TASK DIRECTIONS -
Of the material below, only the lines from the line containing "let ksn := be b 5 2" down to the line containing "the detection's wait;" belong in the answer, written out exactly.

BEGIN RECORDS PROVIDED

/-- Judges an RKE frame whose TAG is the Untur's. -/
def State.judgeRke (s : State) (b : Bytes) : State :=
  let ksn := be b 5 2
  let tid := be b 7 4
  let ctr := be b 11 4
  let cmd := u8 b 15
  if ksn ≠ s.vault.ksn then s.refuseAttempt 1 ((s.slotOfTid tid).getD 0xFF) tid ctr 0x0C 0x0808
  else if s.pathLocked 1 then s.refuseAttempt 1 0xFF tid ctr 0x0C 0x0806
  else match s.slotOfTid tid with
    | none => s.refuseUnknown 1 tid ctr 0x0C
    | some n =>
      let why := s.slotCheck 1 n
      if why ≠ 0 then s.refuseAttempt 1 n tid ctr 0x0C why
      else if slice b 16 4 ≠ s.slotMac 0x02 n tid (slice b 11 5) 4 then s.refuseMac 1 n tid ctr 0x0C
      else
        let (r, p) := s.rkeCounter n ctr cmd
        if r = 0x10000 then s
        else if r = 0 then s.rkeAccept n tid ctr cmd p
        else
          let s1 := if r = 0x0809 then s.replay n
            else if r = 0x080B then { s with tok := { s.tok with resync := s.tok.resync.filter (fun (q : Nat × Nat × Nat) => q.1 != n) ++ [(n, ctr, s.mt)] } }
            else s
          s1.refuseAttempt 1 n tid ctr 0x0C r

/-- RKE_FRAME: the receiver of the radio island in RUN, or that of a sniff detection, takes a good frame, which ends the detection's wait;
one with another TAG is ignored silently. A copy that met a sweep's gap is lost (R164, R172). -/
def rkeFrame (frame : Bytes) (rssi : Nat) (s : State) : State :=
  match crcGood frame with
  | none => s
  | some b =>
    let on := s.island 9 == 2 || s.rf.detect.isSome
    if !on || !s.subListens || s.copyCut || frame.length ≠ 22 || u8 b 0 / 64 ≠ 3 then s
    else
      let s0 := if s.rf.detect.isSome then s.bump F.RF_SNIFF_HITS else s
      let s1 := ({ s0 with rf := { s0.rf with detect := none } }).lastRssi rssi
      let s2 := if !s1.enabled .tok || be b 1 4 ≠ s1.vault.deviceTag then s1 else (s1.touch).judgeRke b
      if s.rf.detect.isSome then (if s2.rf.onAir.isNone then s2.releaseIdle.rfIdle else s2.releaseIdle) else s2

/-- RKE_FRAME. -/
def execRkeFrame (frame : Bytes) (rssi : BitVec 8) (s : State) : Out := .next (rkeFrame frame rssi.toNat s)

/-- RKE_CONFIRM_TIMEOUT: 1 s after the acceptance the command is refused with 0x090A. -/
def rkeConfirmTimeout (slot : Nat) (s : State) : State :=
  match s.tok.confirms.find? (fun (c : Nat × Nat × Nat) => c.1 == slot && decide (c.2.2 + 1000000 ≤ s.mt)) with
  | none => s
  | some c => (({ s with tok := { s.tok with confirms := s.tok.confirms.erase c } }).rkeOut slot 0 0x090A).retireSpent 1 slot

/-- RKE_CONFIRM_TIMEOUT. -/
def execRkeConfirmTimeout (slot : Fin 64) (s : State) : Out := .next (rkeConfirmTimeout slot.val s)

/-! ## Lockout (R114) -/

/-- LOCK_EXPIRY: a lock that has run out ends; LEVEL stays. -/
def lockExpiry (i : Nat) (s : State) : State :=
  if i < 64 then s.setSlot i ((s.slot i).settle s.mt) else s.setPath (i - 64) ((s.pathRec (i - 64)).settle s.mt)

/-- LOCK_EXPIRY. -/
def execLockExpiry (index : Fin 68) (s : State) : Out := .next (lockExpiry index.val s)

/-- FAILURE_AGE_OUT: failures older than 10 min leave the count; while a lock lasts it holds. -/
def failureAgeOut (i : Nat) (s : State) : State :=
  if i < 64 then
    let x := (s.slot i).settle s.mt
    s.setSlot i (if x.locked then x else { x with fails := recentFails x.fails s.mt })
  else
    let x := (s.pathRec (i - 64)).settle s.mt
    s.setPath (i - 64) (if x.locked then x else { x with fails := recentFails x.fails s.mt })

/-- FAILURE_AGE_OUT. -/
def execFailureAgeOut (index : Fin 68) (s : State) : Out := .next (failureAgeOut index.val s)

/-! ## Suspend and resume (R95) -/

/-- Moves a slot between ACTIVE and SUSPENDED; journaled with REASON 0x0802 or 0. -/
def slotStateOp (source target n : Nat) (s : State) : MbRes :=
  if 63 < n || (s.slot n).state ≠ source then mbRefuse s 0x081D
  else
    let x := s.slot n
    let s1 := s.setSlot n { x with state := target }
    mbOk (s1.journal 0x0801 (if target = 2 then 0x0802 else 0) .tok 0 (s1.authBody 0 n x.tid x.ctr 0xFF)) (toLE 1 target)

/-- SLOT_SUSPEND. -/
def execSlotSuspend (slot : BitVec 8) (s : State) : Out :=
  .next (mailboxCommand 0x0805 (toLE 1 slot.toNat) (slotStateOp 1 2 slot.toNat) s)

/-- SLOT_RESUME. -/
def execSlotResume (slot : BitVec 8) (s : State) : Out :=
  .next (mailboxCommand 0x0806 (toLE 1 slot.toNat) (slotStateOp 2 1 slot.toNat) s)

end Sys2Proof.Machine
end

END RECORDS PROVIDED

ANSWER TO THE PROBLEM -
  let ksn := be b 5 2
  let tid := be b 7 4
  let ctr := be b 11 4
  let cmd := u8 b 15
  if ksn ≠ s.vault.ksn then s.refuseAttempt 1 ((s.slotOfTid tid).getD 0xFF) tid ctr 0x0C 0x0808
  else if s.pathLocked 1 then s.refuseAttempt 1 0xFF tid ctr 0x0C 0x0806
  else match s.slotOfTid tid with
    | none => s.refuseUnknown 1 tid ctr 0x0C
    | some n =>
      let why := s.slotCheck 1 n
      if why ≠ 0 then s.refuseAttempt 1 n tid ctr 0x0C why
      else if slice b 16 4 ≠ s.slotMac 0x02 n tid (slice b 11 5) 4 then s.refuseMac 1 n tid ctr 0x0C
      else
        let (r, p) := s.rkeCounter n ctr cmd
        if r = 0x10000 then s
        else if r = 0 then s.rkeAccept n tid ctr cmd p
        else
          let s1 := if r = 0x0809 then s.replay n
            else if r = 0x080B then { s with tok := { s.tok with resync := s.tok.resync.filter (fun (q : Nat × Nat × Nat) => q.1 != n) ++ [(n, ctr, s.mt)] } }
            else s
          s1.refuseAttempt 1 n tid ctr 0x0C r

/-- RKE_FRAME: the receiver of the radio island in RUN, or that of a sniff detection, takes a good frame, which ends the detection's wait;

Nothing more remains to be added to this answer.